— Погоди, Савелий, — громко и требовательно прогудел Новодворов. Встал, подошел к Аггеевскому, похлопал его по широкому ремню. — Погоди. Сядь. Остынь немножко. Послушай других. А то ты сейчас сгоряча такое наворочаешь — потом семерым не расхлебать. Что, собственно, предосудительного сделал Чижиков? Рискуя жизнью, пробрался в лагерь мятежников и склонил их не только к добровольной сдаче, но и к выдаче офицеров и зачинщиков. Этой формы борьбы с мятежом нам не избежать. Надо, чтобы честный, трудящийся крестьянин знал: в случае раскаяния его ждут помилование и мирный труд. Расстреливать надо бандитов, главарей мятежа, палачей и прочую антисоветскую мерзость, а крестьянина надо вывести из-под огня, спасти от удара, сберечь его, иначе кто же станет кормить, поить и одевать Сибирь? Чижикова надо поблагодарить за столь рискованный, но блестящий эксперимент. Нужно, чтоб об этом немедленно узнали во всех мятежных волостях.
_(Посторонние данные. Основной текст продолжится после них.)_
-- ==== Sys2Proof/WellFormed.lean ====
section
/-! DEFINITION. WellFormed.lean: which commands can arise at all (a frame has at most 120 body bytes, an event names a
source that can raise it, UNKNOWN_KIND names no request kind). -/

namespace Sys2Proof

/-- The request kinds of section 11.3. -/
def requestKinds : List Byte :=
  [0x01#8, 0x02#8, 0x03#8, 0x10#8, 0x11#8, 0x12#8, 0x13#8, 0x18#8, 0x19#8, 0x20#8, 0x21#8, 0x22#8]
  ++ [0x28#8, 0x29#8, 0x30#8, 0x31#8, 0x32#8, 0x33#8, 0x34#8, 0x35#8, 0x38#8, 0x39#8, 0x3A#8, 0x3B#8]
  ++ [0x3C#8, 0x3D#8, 0x40#8, 0x41#8, 0x42#8, 0x43#8, 0x48#8, 0x49#8, 0x4A#8, 0x50#8, 0x51#8]

/-- Whether a command can arise (sections 11.1 and 11.4; R5, R10, R12, R86). Meanings do not rest on it. -/
def Instr.wellFormed : Instr → Bool
  | .echo _ body => decide (body.length ≤ 120)
  | .chainSet _ r => decide (8 + 3 * r.entries.length ≤ 120)
  | .lineMapSet _ r => decide (5 + 2 * r.pairs.length ≤ 120)
  | .unknownKind _ kind => !requestKinds.contains kind
  | .startDetection o => decide (o ≠ .syn)
  | .startTimerExpiry o => decide (o ≠ .syn)
  | .leaseExpiry claimant _ => decide (1 ≤ claimant.toNat ∧ claimant.toNat ≤ 250)
  | .identify _ => true | .restart _ => true | .sourceSet _ _ => true | .sourceQuery _ _ => true
  | .sourceKeep _ _ _ => true | .sourceClear _ _ => true | .monitorSet _ _ => true | .monitorQuery _ => true
  | .outputSet _ _ => true | .outputQuery _ _ => true | .outputSelect _ _ _ => true | .chainQuery _ _ => true
  | .claim _ _ => true | .release _ _ _ => true | .releaseAll _ _ => true | .claimList _ _ => true
  | .lineQuery _ _ => true | .profileSet _ _ => true | .profileQuery _ _ => true | .profileEnter _ _ => true
  | .resume _ => true | .resumeTarget _ _ => true | .stackQuery _ => true | .timeQuery _ => true
  | .actionAdd _ _ => true | .actionCancel _ _ => true | .actionList _ _ => true | .noticeAck _ _ => true
  | .noticeResend _ => true | .noticeFilter _ _ => true | .imageSave _ _ => true | .imageInfo _ => true
  | .characterReceived _ _ => true | .gap => true | .linkBreak => true | .frameSent => true
  | .coldStart _ => true | .powerupEnd _ _ => true | .selectDone => true | .live _ => true
  | .lockDetection => true | .lockTimerExpiry => true | .quarantineExpiry _ => true
  | .rehabilitationExpiry _ => true | .surveyCompletion _ _ _ _ => true | .releaseEnd _ => true
  | .releaseTimeout _ => true | .acquireEnd _ => true | .acquireTimeout _ => true | .dividerChange _ => true
  | .revertTimerExpiry _ => true | .lineActivation _ => true | .lineDeactivation _ => true | .holdExpiry _ => true
  | .wakePinEdge => true | .tick => true | .actionFiring => true | .eraseComplete => true
  | .writeComplete => true | .checkComplete _ => true | .resetRelease => true

end Sys2Proof
end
— Ну нет! — Аггеевский с силой выкинул вперед правую руку, растопырил пятерню. — Нет! На это вы меня не собьете. Дудки! Теперь, когда в дело вошли регулярные части Красной Армии, когда под ногами у бандитов загорелась земля, когда мы сможем, наконец, отплатить сполна за пролитую кровь безвинных товарищей, за мученическую смерть боевых друзей, теперь ты предлагаешь начать какие-то позорные переговоры с белобандитским отродьем, уговаривать, упрашивать, прощать? — Подскочил к Водикову, требовательно глянул на него. — Ты чего молчишь, товарищ боевик?
Водиков поднял на Аггеевского задумчивые глаза и непривычно тихо и неуверенно ответил:
— Думаю, Савелий Павлович.
— Ах! Они думают. Стратеги вырабатывают новую линию классовой борьбы, а контрреволюционеры в это время…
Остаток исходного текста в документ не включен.